Israeli Military Intel Chief says US has no quick fix option in Syria.
Former MI chief: U.S. must choose the 'best worst' option in Syria
Amos Yadlin's analysis of U.S. military options in response to alleged chemical attacks in Syria suggests there's no quick fix to removing Bashar Assad or stopping the bloodshed.
By Gili Cohen | Aug. 29, 2013 | 2:38 PM
Former Military Intelligence head Maj. Gen. (ret.) Amos Yadlin says there is currently no military option available to the United States that would bring an immediate end to the bloodshed occurring in Syria and force the ouster of President Bashar Assad.
In a paper published by Yadlin and Avner Golov for the Institute for National Security Studies (of which Yadlin is the director), the two wrote that none of the present options - including continued American restraint - are optimal options, and may even be bad. They claim there is no military option that could quickly remove Assad from power or guarantee a moderate democratic government for the country.
"In light of the understanding that inaction is the worst strategy, immoral, and harms American interests, there is a need to examine what is 'the best worst strategy,'" they explained.
Yadlin was also the former deputy head of the Israel Air Force and the Israel Defense Forces' military attache in Washington. Golov is a researcher at INSS.
The authors describe the concerns facing the United States before taking military action.
First, intervention in the Syrian civil war is opposed to American aspirations to put an end to the wars of the last decade in the Middle East. In addition, such actions would increase the fears of another war in a Muslim country, similar to others the Americans have fought in recent years in Iraq and Afghanistan. Yadlin and Golov say the main concern is that an American military operation would bring with it "unexpected consequences" that would expand the extent of the military operation in Syria and its duration. For example, such an operation against Assad could help strengthen the jihadist organizations fighting the regime.
"Military intervention could possibly bring Washington into direct confrontation with Moscow, and could also provoke a response from Assad's Iranian patron, and open a new front against Iran and Hezbollah, which is already involved in the fighting in Syria," they noted. The authors are of the opinion that Iran and Hezbollah are not interested in an escalation of the situation, but in containing it and preserving the momentum Assad gained after his army's victory at Al-Qusayr last June.
There are six practical possibilities available to the Americans, Yadlin and Golov believe. One does not include a military attack but simply the continued training and supplying of the rebels. The former head of MI says such a strategy would have been appropriate for the conditions that existed up to a few months ago, before the American declaration that the Assad regime used chemical weapons in its own country, and therefore "it does not provide an appropriate response at this point."

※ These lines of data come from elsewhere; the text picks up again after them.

-- ==== Sys2Proof/Laws/Kept/Carrier.lean ====
section
/-! SUPPORT. Every operation of Machine/Carrier.lean keeps (Laws/Kept.lean). -/

set_option Elab.async false
set_option linter.unusedTactic false
set_option linter.unreachableTactic false
set_option linter.unusedVariables false

namespace Sys2Proof.Laws

open Sys2Proof.Machine

variable {κ : Scope}

theorem kept_live {s₀ s : State} {f : State → State} (h : Kept κ s₀ s) (hf : ∀ t, Kept κ s₀ t → Kept κ s₀ (f t)) :
    KeptO κ s₀ (State.live s f) := by
  unfold State.live
  repeat' first
    | intro _ | with_reducible apply kept_next | with_reducible apply hf | with_reducible apply kept_ite | split
    | dsimp only | with_reducible assumption | refine kept_fst (by assumption) ?_
    | refine kept_snd (by assumption) ?_ | exact rfl | assumption

theorem kept_setLoops [κ.Out .clocks] {s₀ s : State} {c : Nat} {tx : Nat} {rx : Nat} (h : Kept κ s₀ s) :
    Kept κ s₀ (State.setLoops s c tx rx) := by
  unfold State.setLoops
  repeat' first
    | intro _ | with_reducible apply kept_set | with_reducible apply kept_ite | split | dsimp only
    | with_reducible assumption | refine kept_fst (by assumption) ?_ | refine kept_snd (by assumption) ?_
    | exact rfl | assumption | exact (Fact.out : κ .clocks = false)

theorem kept_serveRx [κ.Out .clocks] [κ.Out .converters] {s₀ s : State} {c : Nat} {b : Nat} (h : Kept κ s₀ s) :
    Kept κ s₀ (State.serveRx s c b) := by
  unfold State.serveRx
  repeat' first
    | intro _ | with_reducible apply kept_each | with_reducible apply kept_set | with_reducible apply kept_ite
    | split | dsimp only | with_reducible assumption | refine kept_fst (by assumption) ?_
    | refine kept_snd (by assumption) ?_ | exact rfl | assumption | exact (Fact.out : κ .clocks = false)
    | exact (Fact.out : κ .converters = false)

theorem kept_serveTx [κ.Out .clocks] [κ.Out .converters] {s₀ s : State} {c : Nat} {b : Nat} (h : Kept κ s₀ s) :
    Kept κ s₀ (State.serveTx s c b) := by
  unfold State.serveTx
  repeat' first
    | intro _ | with_reducible apply kept_each | with_reducible apply kept_set | with_reducible apply kept_ite
    | split | dsimp only | with_reducible assumption | refine kept_fst (by assumption) ?_
    | refine kept_snd (by assumption) ?_ | exact rfl | assumption | exact (Fact.out : κ .clocks = false)
    | exact (Fact.out : κ .converters = false)

theorem kept_refreshReach [κ.Out .dispersion] {s₀ s : State} {c : Nat} (h : Kept κ s₀ s) :
    Kept κ s₀ (State.refreshReach s c) := by
  unfold State.refreshReach
  repeat' first
    | intro _ | with_reducible apply kept_set | with_reducible apply kept_ite | split | dsimp only
    | with_reducible assumption | refine kept_fst (by assumption) ?_ | refine kept_snd (by assumption) ?_
    | exact rfl | assumption | exact (Fact.out : κ .dispersion = false)

theorem kept_rxFigures [κ.Out .coding] {s₀ s : State} {c : Nat} {b : Nat} (h : Kept κ s₀ s) :
    Kept κ s₀ (State.rxFigures s c b) := by
  unfold State.rxFigures
  repeat' first
    | intro _ | with_reducible apply kept_set | with_reducible apply kept_ite | split | dsimp only
    | with_reducible assumption | refine kept_fst (by assumption) ?_ | refine kept_snd (by assumption) ?_
    | exact rfl | assumption | exact (Fact.out : κ .coding = false)

theorem kept_txFigures [κ.Out .coding] {s₀ s : State} {c : Nat} {b : Nat} (h : Kept κ s₀ s) :
    Kept κ s₀ (State.txFigures s c b) := by
  unfold State.txFigures
  repeat' first
    | intro _ | with_reducible apply kept_set | with_reducible apply kept_ite | split | dsimp only
    | with_reducible assumption | refine kept_fst (by assumption) ?_ | refine kept_snd (by assumption) ?_
    | exact rfl | assumption | exact (Fact.out : κ .coding = false)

They also propose a number of limited military options. One is a pinpoint "punishment" attack, such as an aerial or cruise missile attack against the units that took part in the chemical attack; or an attack against military targets and government assets. Yadlin and Golov call this "a local act of punishment, which does not change the situation in Syria in a significant fashion." This could prevent broader use of chemical warfare, but there is great doubt as to whether it would influence Assad's considerations regarding the ongoing massacre of his own people.

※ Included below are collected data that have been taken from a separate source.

-- ==== Sys2Proof/Laws/Kept/Trib.lean ====
section
/-! SUPPORT. Every operation of Machine/Trib.lean keeps (Laws/Kept.lean). -/

set_option Elab.async false
set_option linter.unusedTactic false
set_option linter.unreachableTactic false
set_option linter.unusedVariables false

namespace Sys2Proof.Laws

open Sys2Proof.Machine

variable {κ : Scope}

theorem kept_assertEval [κ.Out .flows] {s₀ s : State} {f : Nat} (h : Kept κ s₀ s) :
    Kept κ s₀ (State.assertEval s f) := by
  unfold State.assertEval
  repeat' first
    | intro _ | with_reducible apply kept_set | with_reducible apply kept_ite | split | dsimp only
    | with_reducible assumption | refine kept_fst (by assumption) ?_ | refine kept_snd (by assumption) ?_
    | exact rfl | assumption | exact (Fact.out : κ .flows = false)

theorem kept_sendPfc [κ.Out .ports] {s₀ s : State} {p : Nat} {vector : Nat} {paused : Nat} (h : Kept κ s₀ s) :
    Kept κ s₀ (State.sendPfc s p vector paused) := by
  unfold State.sendPfc
  repeat' first
    | intro _ | with_reducible apply kept_emit | with_reducible apply kept_bump | with_reducible apply kept_ite
    | split | dsimp only | with_reducible assumption | refine kept_fst (by assumption) ?_
    | refine kept_snd (by assumption) ?_ | exact rfl | assumption | exact (Fact.out : κ .ports = false)

theorem kept_pfcEval [κ.Out .ports] {s₀ s : State} {p : Nat} (h : Kept κ s₀ s) :
    Kept κ s₀ (State.pfcEval s p) := by
  unfold State.pfcEval
  repeat' first
    | intro _ | with_reducible apply kept_set | with_reducible apply kept_sendPfc
    | with_reducible apply kept_ite | split | dsimp only | with_reducible assumption
    | refine kept_fst (by assumption) ?_ | refine kept_snd (by assumption) ?_ | exact rfl | assumption
    | exact (Fact.out : κ .ports = false)

theorem kept_poolMove [κ.Out .events] [κ.Out .ports] [κ.Out .flows] [κ.Out .housekeeping] [κ.Out .captures]
    {s₀ s : State} {was : Nat} {used : Nat} (h : Kept κ s₀ s) :
    Kept κ s₀ (State.poolMove s was used) := by
  unfold State.poolMove
  extract_lets x1 x2 x3 x4 x5
  have k1 : Kept κ s₀ x1 := by
    unfold x1
    repeat' first
      | intro _ | with_reducible apply kept_set | with_reducible apply kept_trough
      | with_reducible apply kept_raise | with_reducible apply kept_setFlag | with_reducible apply kept_each
      | with_reducible apply kept_pfcEval | with_reducible apply kept_ite | split | dsimp only
      | with_reducible assumption | refine kept_fst (by assumption) ?_ | refine kept_snd (by assumption) ?_
      | exact rfl | assumption | exact (Fact.out : κ .flows = false)
  clear_value x1
  have k2 : Kept κ s₀ x2 := by
    unfold x2
    repeat' first
      | intro _ | with_reducible apply kept_set | with_reducible apply kept_trough
      | with_reducible apply kept_raise | with_reducible apply kept_setFlag | with_reducible apply kept_each
      | with_reducible apply kept_pfcEval | with_reducible apply kept_ite | split | dsimp only
      | with_reducible assumption | refine kept_fst (by assumption) ?_ | refine kept_snd (by assumption) ?_
      | exact rfl | assumption | exact (Fact.out : κ .flows = false)
  clear_value x2
  have k4 : Kept κ s₀ x4 := by
    unfold x4
    repeat' first
      | intro _ | with_reducible apply kept_set | with_reducible apply kept_trough
      | with_reducible apply kept_raise | with_reducible apply kept_setFlag | with_reducible apply kept_each
      | with_reducible apply kept_pfcEval | with_reducible apply kept_ite | split | dsimp only
      | with_reducible assumption | refine kept_fst (by assumption) ?_ | refine kept_snd (by assumption) ?_
      | exact rfl | assumption | exact (Fact.out : κ .flows = false)
  clear_value x4
  repeat' first
    | intro _ | with_reducible apply kept_set | with_reducible apply kept_trough
    | with_reducible apply kept_raise | with_reducible apply kept_setFlag | with_reducible apply kept_each
    | with_reducible apply kept_pfcEval | with_reducible apply kept_ite | split | dsimp only
    | with_reducible assumption | refine kept_fst (by assumption) ?_ | refine kept_snd (by assumption) ?_
    | exact rfl | assumption | exact (Fact.out : κ .flows = false)

theorem kept_passMarks [κ.Out .flows] {s₀ s : State} {f : Nat} {n : Nat} (h : Kept κ s₀ s) :
    Kept κ s₀ (State.passMarks s f n) := by
  unfold State.passMarks
  repeat' first
    | intro _ | with_reducible apply kept_setBlob | with_reducible apply kept_ite | split | dsimp only
    | with_reducible assumption | refine kept_fst (by assumption) ?_ | refine kept_snd (by assumption) ?_
    | exact rfl | assumption | exact (Fact.out : κ .flows = false)

theorem kept_setFill [κ.Out .events] [κ.Out .ports] [κ.Out .flows] [κ.Out .housekeeping] [κ.Out .captures]
    {s₀ s : State} {f : Nat} {o : Nat} {n : Nat} (h : Kept κ s₀ s) :
    Kept κ s₀ (State.setFill s f o n) := by
  unfold State.setFill
  extract_lets x1 x2 x3 x4 x5
  have k2 : Kept κ s₀ x2 := by
    unfold x2
    repeat' first
      | intro _ | with_reducible apply kept_setBlob | with_reducible apply kept_passMarks
      | with_reducible apply kept_set | with_reducible apply kept_peak | with_reducible apply kept_poolMove
      | with_reducible apply kept_assertEval | with_reducible apply kept_pfcEval | with_reducible apply kept_ite
      | split | dsimp only | with_reducible assumption | refine kept_fst (by assumption) ?_
      | refine kept_snd (by assumption) ?_ | exact rfl | assumption | exact (Fact.out : κ .flows = false)
  clear_value x2
  have k4 : Kept κ s₀ x4 := by
    unfold x4
    repeat' first
      | intro _ | with_reducible apply kept_setBlob | with_reducible apply kept_passMarks
      | with_reducible apply kept_set | with_reducible apply kept_peak | with_reducible apply kept_poolMove
      | with_reducible apply kept_assertEval | with_reducible apply kept_pfcEval | with_reducible apply kept_ite
      | split | dsimp only | with_reducible assumption | refine kept_fst (by assumption) ?_
      | refine kept_snd (by assumption) ?_ | exact rfl | assumption | exact (Fact.out : κ .flows = false)
  clear_value x4
  have k5 : Kept κ s₀ x5 := by
    unfold x5
    repeat' first
      | intro _ | with_reducible apply kept_setBlob | with_reducible apply kept_passMarks
      | with_reducible apply kept_set | with_reducible apply kept_peak | with_reducible apply kept_poolMove
      | with_reducible apply kept_assertEval | with_reducible apply kept_pfcEval | with_reducible apply kept_ite
      | split | dsimp only | with_reducible assumption | refine kept_fst (by assumption) ?_
      | refine kept_snd (by assumption) ?_ | exact rfl | assumption | exact (Fact.out : κ .flows = false)
  clear_value x5
  repeat' first
    | intro _ | with_reducible apply kept_setBlob | with_reducible apply kept_passMarks
    | with_reducible apply kept_set | with_reducible apply kept_peak | with_reducible apply kept_poolMove
    | with_reducible apply kept_assertEval | with_reducible apply kept_pfcEval | with_reducible apply kept_ite
    | split | dsimp only | with_reducible assumption | refine kept_fst (by assumption) ?_
    | refine kept_snd (by assumption) ?_ | exact rfl | assumption | exact (Fact.out : κ .flows = false)

theorem kept_setTaken [κ.Out .flows] {s₀ s : State} {f : Nat} {l : List Byte} (h : Kept κ s₀ s) :
    Kept κ s₀ (State.setTaken s f l) := by
  unfold State.setTaken
  repeat' first
    | intro _ | with_reducible apply kept_ite | split | dsimp only | with_reducible assumption
    | with_reducible apply kept_flowTaken | refine kept_fst (by assumption) ?_ | refine kept_snd (by assumption) ?_
    | exact rfl | assumption | exact (Fact.out : κ .flows = false)

theorem kept_putQueue [κ.Out .events] [κ.Out .ports] [κ.Out .flows] [κ.Out .housekeeping] [κ.Out .captures]
    {s₀ s : State} {f : Nat} {q : List Stored} {n : Nat} (h : Kept κ s₀ s) :
    Kept κ s₀ (State.putQueue s f q n) := by
  unfold State.putQueue
  repeat' first
    | intro _ | with_reducible apply kept_setTaken | with_reducible apply kept_setFill
    | with_reducible apply kept_ite | split | dsimp only | with_reducible assumption
    | with_reducible apply kept_flowQueue | refine kept_fst (by assumption) ?_ | refine kept_snd (by assumption) ?_
    | exact rfl | assumption | exact (Fact.out : κ .flows = false)

theorem kept_putWords [κ.Out .events] [κ.Out .ports] [κ.Out .flows] [κ.Out .housekeeping] [κ.Out .captures]
    {s₀ s : State} {f : Nat} {q : List Nat} {n : Nat} (h : Kept κ s₀ s) :
    Kept κ s₀ (State.putWords s f q n) := by
  unfold State.putWords
  repeat' first
    | intro _ | with_reducible apply kept_setFill | with_reducible apply kept_ite | split | dsimp only
    | with_reducible assumption | with_reducible apply kept_flowWords | refine kept_fst (by assumption) ?_
    | refine kept_snd (by assumption) ?_ | exact rfl | assumption

theorem kept_flushFlow [κ.Out .events] [κ.Out .ports] [κ.Out .flows] [κ.Out .housekeeping] [κ.Out .captures]
    {s₀ s : State} {f : Nat} (h : Kept κ s₀ s) :
    Kept κ s₀ (State.flushFlow s f) := by
  unfold State.flushFlow
  repeat' first
    | intro _ | with_reducible apply kept_putWords | with_reducible apply kept_putQueue
    | with_reducible apply kept_bump | with_reducible apply kept_ite | split | dsimp only
    | with_reducible assumption | refine kept_fst (by assumption) ?_ | refine kept_snd (by assumption) ?_
    | exact rfl | assumption | exact (Fact.out : κ .flows = false)

theorem kept_flushAll [κ.Out .events] [κ.Out .ports] [κ.Out .flows] [κ.Out .housekeeping] [κ.Out .captures]
    {s₀ s : State} (h : Kept κ s₀ s) :
    Kept κ s₀ (State.flushAll s) := by
  unfold State.flushAll
  repeat' first
    | intro _ | with_reducible apply kept_each | with_reducible apply kept_flushFlow
    | with_reducible apply kept_ite | split | dsimp only | with_reducible assumption
    | refine kept_fst (by assumption) ?_ | refine kept_snd (by assumption) ?_ | exact rfl | assumption

theorem kept_setWords [κ.Out .tributaries] {s₀ s : State} {t : Nat} {l : List Nat} (h : Kept κ s₀ s) :
    Kept κ s₀ (State.setWords s t l) := by
  unfold State.setWords
  repeat' first
    | intro _ | with_reducible apply kept_ite | split | dsimp only | with_reducible assumption
    | with_reducible apply kept_tribWords | refine kept_fst (by assumption) ?_ | refine kept_snd (by assumption) ?_
    | exact rfl | assumption | exact (Fact.out : κ .tributaries = false)

theorem kept_setRxTrib [κ.Out .tributaries] {s₀ s : State} {t : Nat} {x : RxTrib} (h : Kept κ s₀ s) :
    Kept κ s₀ (State.setRxTrib s t x) := by
  unfold State.setRxTrib
  repeat' first
    | intro _ | with_reducible apply kept_ite | split | dsimp only | with_reducible assumption
    | with_reducible apply kept_rxTribs | refine kept_fst (by assumption) ?_ | refine kept_snd (by assumption) ?_
    | exact rfl | assumption | exact (Fact.out : κ .tributaries = false)

theorem kept_setEgress [κ.Out .ports] {s₀ s : State} {p : Nat} {l : List Block66} {owed : Bool} (h : Kept κ s₀ s) :
    Kept κ s₀ (State.setEgress s p l owed) := by
  unfold State.setEgress
  repeat' first
    | intro _ | with_reducible apply kept_set | with_reducible apply kept_setFlag | with_reducible apply kept_ite
    | split | dsimp only | with_reducible assumption | with_reducible apply kept_egressBlocks
    | refine kept_fst (by assumption) ?_ | refine kept_snd (by assumption) ?_ | exact rfl | assumption
    | exact (Fact.out : κ .ports = false)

Another possibility is declaring a No-Fly Zone, which could seriously compromise Assad's battle plans, the authors state. If a "No Movement" zone was added to the plan - making certain areas off bounds to all movement of tank and artillery forces - this could, possibly, significantly decrease the harm to civilians. However, the authors note setting up such restricted zones would require long-term intervention, and that would mean significant financial resources.
If the United Sates were to cooperate in the use of allied forces in such a scenario, this could significantly reduce the major disadvantage of such a scenario.
Another possibility is to declare the areas near the Syrian borders with Jordan and Turkey as demilitarized zones and to establish a "humanitarian corridor" in the area. This would allow Jordanian and Turkish troops to protect the areas along their borders.
The United States could also conduct a longer aerial operation that could include a number of attacks on Assad's forces - on air, land and sea. These forces currently enable Assad to maintain his fight against the rebels, but the authors warn that this could cause the Americans to be sucked into the civil war itself.
Another possibility - possibly the most extreme, but the most effective in eliminating the use of chemical weapons, the authors state - is to take physical control of the regime's chemical weapons stores. This would require the use of special forces and having them operate on the ground in Syria "until all the chemical materials were destroyed." However, Yadlin and Golov note, even this option doesn't eliminate the danger of the transfer of chemical weapons to other groups, and it is not clear how the United States would respond in the event of additional use of chemical weapons.
The authors say the analysis of the relevant options available to U.S. President Barack Obama suggests a strategy requiring gradual but direct American intervention. Such a strategy would "change the rules of the game in Syria," in addition to punishing and deterring Assad from additional use of chemical weapons.
The United States should also base its military operation on the broadest possible framework, the authors believe - whether through the UN Security Council or, if that isn't forthcoming, within the framework of cooperation with its allies in the region, including countries such as Turkey, Saudi Arabia, Qatar, Jordan and Israel. Yadlin and Golov even say there is the possibility of including Egypt in such actions in order to improve relations.